Ignorance and ignorance is inevitable for human race, new concepts that are taken to technology come out every day. With reference to fraud there are many cases of theft of information that are carried out through the unconsciousness of users that are seduced by false surveys or forms. Next I will refer to a fraud that is usually used very commonly in these times of email use and synchronization with the cloud. The "Pushing" is one of the new modalities that are being used for the theft of information and turns out to be somewhat seductive to the victim. This type of fraud is about to do is deceive the user through false mails, these mails are passed as developers of a cloud service that make us fill out form requesting real data of the user, the mail by having an appearance Like the developer, users fools these forms and send real data to some computer offender. This type of technique for the theft of peshing information is known as the falsification of the email sender shown by the address from which the email is supposedly sent (the sender), said field corresponds to the head of the message, this head is modifiable by the sender at the time of sending the email, thus being falsified; In addition, to add more credibility to phishing, the name of the supplanted sender can be specified in the header, next to the email address ”. 
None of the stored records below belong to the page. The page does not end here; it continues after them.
theorem test_hyp_NodePortLayout :
    let s : State := { fresh with node := [.leaf 255 1, .internal 1 511 0] }
    s.node[0]? = some (.leaf 255 1) ∧ s.node[1]? = some (.internal 1 511 0) ∧ 511 < 512 ∧ s.node[2]? = none := by decide

/-- The last access inside each port's size and the first outside it. -/
theorem test_hyp_AccessOutsidePortRefused :
    (inPort fresh (.regRead 0xFC) ∧ inPort fresh (.bufWrite 127 0) ∧ inPort fresh (.symRead 63) ∧
      inPort fresh (.freqRead 255) ∧ inPort fresh (.nodeRead 1021) ∧ inPort fresh (.codeRead 4095)) ∧
    ¬ inPort fresh (.regWrite 0x100 0) ∧ ¬ inPort fresh (.regRead 0xFB) ∧ ¬ inPort fresh (.bufRead 128) ∧
      ¬ inPort fresh (.symWrite 64 0) ∧ ¬ inPort fresh (.freqRead 256) ∧ ¬ inPort fresh (.nodeRead 1022) ∧
      ¬ inPort fresh (.codeRead 4096) := by
  simp only [inPort]
  decide

theorem test_hyp_ReadsChangeNothing :
    isRead (.codeRead 4095) = true ∧ ∃ t, hostAccess (.codeRead 4095) fresh = .next t := ⟨rfl, _, rfl⟩

/-- The other clauses of `ReadsChangeNothing`: each record held and not held, the edges of the offset ranges and of the
ports, and a count held and not held. -/
theorem test_hyp_ReadsChangeNothing_values :
    after .decode (loaded v37) (fun t => t.sig == some [0x89, 0x50, 0x4E, 0x47, 0x0D, 0x0A, 0x1A, 0x0A] &&
      t.ihdr.isSome && t.idat.isSome && t.iend.isSome) = true ∧
    (fresh.sig = none ∧ fresh.ihdr = none ∧ fresh.idat = none ∧ fresh.iend = none) ∧
    (∀ off ∈ [0x34, 0x3C, 0xB4, 0xBC, 0xD0, 0xFC], off % 4 = 0 ∧
      ((0x34 ≤ off ∧ off ≤ 0x3C) ∨ (0xB4 ≤ off ∧ off ≤ 0xBC) ∨ (0xD0 ≤ off ∧ off ≤ 0xFC))) ∧
    (∀ off ∈ [0x54, 0x80, 0x84, 0x9C, 0xA0, 0xB0], off % 4 = 0) ∧
    (127 < fresh.bufCap ∧ 63 < fresh.symCap) ∧
    Table.find ({ fresh with freq := [(255, 3)] } : State).freq 255 = some 3 ∧ Table.find fresh.freq 255 = none := by
  decide +kernel

/-- V31: what the record registers read as after `DECODE`, with the five one-byte fields of V38 told apart. -/
theorem test_record_registers :
    ran ([0x68, 0x6C, 0x70, 0x74, 0x78, 0x54, 0x58].map HostOp.regRead)
      { fresh with ihdr := some ⟨8, 13, 0x49484452, 1, 1, 8, 6, 1, 2, 7, 0, 0⟩ }
      (fun t => t.reads == [8, 6, 1, 2, 7, 8, 13]) = true ∧
    ran ([0x94, 0x98].map HostOp.regRead)
      { fresh with idat := some ⟨33, 13, 0x49444154, 41, 0x7E050D52, 0x7E050DD2, false, 25⟩ }
      (fun t => t.reads == [0x7E050D52, 0x7E050DD2]) = true := by decide

/-- The smallest and the largest capacities are within R9, and the edges of the three reserved ranges are offsets. -/
theorem test_hyp_WrittenRegisterReadsBack :
    CapacityInv fresh ∧ CapacityInv (State.resetOf 1 (2 ^ 32 - 1)) ∧
    ∀ off ∈ [0x34, 0x3C, 0xB4, 0xBC, 0xD0, 0xFC],
      off % 4 = 0 ∧ ((0x34 ≤ off ∧ off ≤ 0x3C) ∨ (0xB4 ≤ off ∧ off ≤ 0xBC) ∨ (0xD0 ≤ off ∧ off ≤ 0xFC)) := by
  refine ⟨⟨?_, ?_, ?_, ?_⟩, ⟨?_, ?_, ?_, ?_⟩, ?_⟩ <;> decide

theorem test_hyp_ReadOnlyWritesIgnored :
    ∀ off ∈ [0x04, 0x1C, 0x44, 0xFC],
      off % 4 = 0 ∧ off ≤ 0xFC ∧ off ∉ [0x00, 0x08, 0x0C, 0x10, 0x14, 0x18, 0x40] := by decide

theorem test_hyp_BufferChangeInvalidatesRecords : 127 < fresh.bufCap ∧ 63 < fresh.symCap := by decide

/-- `StateHasItsWriters`: an access that is no reset and has a next state, and one for each of its clauses that changes the
part of the state the clause speaks of. -/
theorem test_hyp_StateHasItsWriters :
    ran [Script.cmd .clrErr] { fresh with status := ⟨.ok, .none, true⟩ } (fun t => t.status.sticky == false) = true ∧
    ran [Script.cmd (.crcByte 0)] fresh (fun t => t.crcState != fresh.crcState) = true ∧
    ran [Script.cmd (.adlerByte 0)] fresh (fun t => t.adlerB != fresh.adlerB) = true ∧
    ran [.regWrite 0x40 1] fresh (fun t => t.poff != fresh.poff) = true ∧
    ran [Script.cmd .parseSig] { fresh with pcons := 8 } (fun t => t.pcons != 8) = true ∧
    ran [.bufWrite 0 0] { fresh with decV := true } (fun t => t.decV == false) = true ∧
    ran [.regWrite 0x14 0] { fresh with decV := true } (fun t => t.decV == false) = true ∧
    ran [Script.cmd .parseIend] { fresh with decV := true } (fun t => t.decV == false) = true ∧
    ran [.regWrite 0x00 0x00000002] fresh (fun t => t.status != fresh.status && t.errinfo != fresh.errinfo) = true ∧
    ran [.regWrite 0x0C 1, .regWrite 0x10 1, .regWrite 0x14 1, .regWrite 0x18 1] fresh
      (fun t => t.arg0 != 0 && t.arg1 != 0 && t.buflen != 0 && t.symlen != 0) = true ∧
    ran [.bufWrite 127 1, .symWrite 63 1] { fresh with buf := [(127, 0)], sym := [(63, 0)] }
      (fun t => t.bufByte 127 != 0 && t.symByte 63 != 0) = true ∧
    ran [.regWrite 0x08 1] fresh (fun t => t.cfg != fresh.cfg) = true ∧
    ran [Script.cmd .huffAll] v40 (fun t => t.treeV != v40.treeV && t.tableV != v40.tableV) = true := by decide +kernel

theorem test_hyp_ChecksumPseudoOperations :
    (0 : Word).toNat + (3 : Word).toNat ≤ (loaded abc).buflen.toNat ∧
    (3 : Word).toNat + (0 : Word).toNat ≤ (loaded abc).buflen.toNat := by decide

/-- An instance that just holds the stream of 57 bytes. -/
theorem test_hyp_LoadDecodeReadsWidthAndHeight :
    CapacityInv (State.resetOf 57 1) ∧ 57 + ([] : List Byte).length ≤ (State.resetOf 57 1).bufCap := by
  refine ⟨⟨?_, ?_, ?_, ?_⟩, ?_⟩ <;> decide

/-- `StepKeepsInv`: a state that meets the invariant, with an access left that has a next state. -/
theorem test_hyp_StepKeepsInv :
    (onlyOp (Script.cmd .decode) fresh).Inv ∧ ∃ t, step (onlyOp (Script.cmd .decode) fresh) = .next t := by
  refine ⟨⟨⟨?_, ?_, ?_, ?_⟩, ⟨?_, ?_, ?_⟩, ⟨?_, ?_, ?_⟩, ⟨nofun, nofun, nofun, nofun, nofun⟩,
    ⟨fun _ => ?_, ?_, nofun, fun _ => rfl, nofun⟩, ⟨?_, ?_⟩⟩, ⟨_, rfl⟩⟩ <;> decide

end Sys2Proof.Tests
end

section
/-! The invariant (R55) after reset and over every step: congruence lemmas for its parts, the part of it that a
command's body keeps, and one lemma per body. -/

namespace Sys2Proof.Machine

variable {s t : State}

/-! ### The parts of the invariant read few fields -/

theorem CapacityInv.congr (h : CapacityInv s) (hr : SameRun s t) (ho : SameOperands s t) : CapacityInv t := by
  obtain ⟨hb, hs, hbl, hsl⟩ := h
  rw [← hr.bufCap] at hb
  rw [← hr.symCap] at hs
  rw [← ho.buflen, ← hr.bufCap] at hbl
  rw [← ho.symlen, ← hr.symCap] at hsl
  exact ⟨hb, hs, hbl, hsl⟩

theorem RegisterInv.congr (h : RegisterInv s) (ha : SameAdler s t) (hc : t.cfg = s.cfg) : RegisterInv t :=
  ⟨by rw [ha.adlerA]; exact h.adlerA, by rw [ha.adlerB]; exact h.adlerB, by rw [hc]; exact h.cfg⟩

theorem HuffmanInv.congr (h : HuffmanInv s) (ht : SameTree s t) (hc : SameTable s t) : HuffmanInv t := by
  obtain ⟨hnoTree, hcounts, htree, hnoTable, htable⟩ := h
  constructor
  · rw [ht.treeV, ht.degen, ht.hnsym, ht.hroot, ht.hnnode, ht.freq, ht.node]; exact hnoTree
  · rw [ht.freq]; exact hcounts
  · rw [ht.treeV, ht.degen, ht.hnsym, ht.hroot, ht.hnnode, ht.freq, ht.node]; exact htree
  · rw [hc.tableV, hc.code]; exact hnoTable
  · rw [hc.tableV, hc.code, ht.treeV, ht.degen, ht.hroot, ht.node]; exact htable

theorem MemoryInv.congr (h : MemoryInv s) (hr : SameRun s t) (hb : t.buf = s.buf) (hs : t.sym = s.sym) :
    MemoryInv t :=
  ⟨by rw [hb, hr.bufCap]; exact h.buf, by rw [hs, hr.symCap]; exact h.sym⟩

theorem SameBuffer.both_lenient (h : SameBuffer s t) : SameBuffer s.lenient t.lenient := ⟨h.buflen, h.buf, h.resets⟩

theorem SameBuffer.readIdat_lenient (h : SameBuffer s t) (o : Nat) : t.lenient.readIdat o = s.lenient.readIdat o :=
  h.both_lenient.readIdat (by rw [lenient_strict, lenient_strict]) o

theorem SameBuffer.readIend_lenient (h : SameBuffer s t) (o : Nat) : t.lenient.readIend o = s.lenient.readIend o :=
  h.both_lenient.readIend (by rw [lenient_strict, lenient_strict]) o

/-- The records of a state may be read in any state with the same buffer. -/
theorem RecordInv.of_read (h : SameBuffer s t) (hsig : ∀ b, t.sig = some b → s.readSig = .ok b)
    (hihdr : ∀ r, t.ihdr = some r → s.readIhdr r.off.toNat = .ok r)
    (hidat : ∀ r, t.idat = some r → s.lenient.readIdat r.off.toNat = .ok r)
    (hiend : ∀ r, t.iend = some r → s.lenient.readIend r.off.toNat = .ok r)
    (hdec : t.decV = true → ∃ b h d e, t.sig = some b ∧ t.ihdr = some h ∧ t.idat = some d ∧ t.iend = some e ∧
      h.off.toNat = 8 ∧ d.off.toNat = 33 ∧ e.off.toNat = 45 + d.len.toNat) :
    RecordInv t where
  sig b hb := h.readSig.trans (hsig b hb)
  ihdr r hr := (h.readIhdr _).trans (hihdr r hr)
  idat r hr := (h.readIdat_lenient _).trans (hidat r hr)
  iend r hr := (h.readIend_lenient _).trans (hiend r hr)
  decoded := hdec

/-- With `DEC_V` clear nothing is asked of the offsets. -/
theorem RecordInv.of_undecoded (h : SameBuffer s t) (hsig : ∀ b, t.sig = some b → s.readSig = .ok b)
    (hihdr : ∀ r, t.ihdr = some r → s.readIhdr r.off.toNat = .ok r)
    (hidat : ∀ r, t.idat = some r → s.lenient.readIdat r.off.toNat = .ok r)
    (hiend : ∀ r, t.iend = some r → s.lenient.readIend r.off.toNat = .ok r) (hdec : t.decV = false) :
    RecordInv t :=
  .of_read h hsig hihdr hidat hiend fun hd => by rw [hdec] at hd; cases hd
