-- ==== Sys2Proof/Syntax.lean ====
section
/-! DEFINITION. The instructions, one constructor per row of spec/opcode_table.json, and the abstract syntax of the
assembler notation (R61). -/

namespace Sys2Proof

/-- The three control-unit kinds (R1, R52). An instruction is its control byte: the payload is read from IN by the
meaning, because a unit at the end of the input may lack some of it (R58, R65, R66). DEDUCED, log 19, safe. -/
inductive Instr where
  /-- The no-op, control byte 0x80 (R55). -/
  | nop
  /-- A literal run; `m` is `c[6:0]` (R53). -/
  | lit (m : RunField)
  /-- A repeat run; `m` is `c[6:0]`, never 0 (R54). -/
  | rep (m : RunField)
deriving DecidableEq, Repr

/-- One line of the assembler notation (R61), as data. -/
inductive Item where
  /-- `LIT d0, d1, ..., d(k-1)` -/
  | lit (data : List Byte)
  /-- `REP L, v` -/
  | rep (len : Nat) (v : Byte)
  /-- `NOP` -/
  | nop
  /-- `.byte b0, b1, ...`: raw bytes, a directive and no instruction -/
  | raw (bytes : List Byte)
deriving DecidableEq, Repr

end Sys2Proof
end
When one is about to build your home and sudden Lock we install at the doors. If we buy and install the cheapest locks, it is most likely that thieves find it easier to enter, on the other hand if we buy more expensive locks to thieves, it is difficult for them to open. Security depends a lot on the person in any field that we find ourselves and as we well know the cloud storage services are handled through user and password accounts. If we place strong deciphering password, most likely that the algorithms used to steal information do not work, but if the password deciphering is weak the entry to the cloud service account will be immediate.

In 2016 “the company that develops the Cloud Dropbox service, confirmed that they stole the passwords and access to more than sixty -eight million account, almost 32 million of stolen passwords have a fairly strong and encryption Difficult to decipher by hackers, so it will not be an easy task that they can get the real password, while the rest are encrypted with a somewhat weaker algorithm ‘(2016, Roberto Adeva, Adslzone). 

Simple passwords result to the good or bad memory of users. It is easy to remember the simplest passwords, but this also allows easy access to others that can discover our key and even some our acquaintances could deduce our password.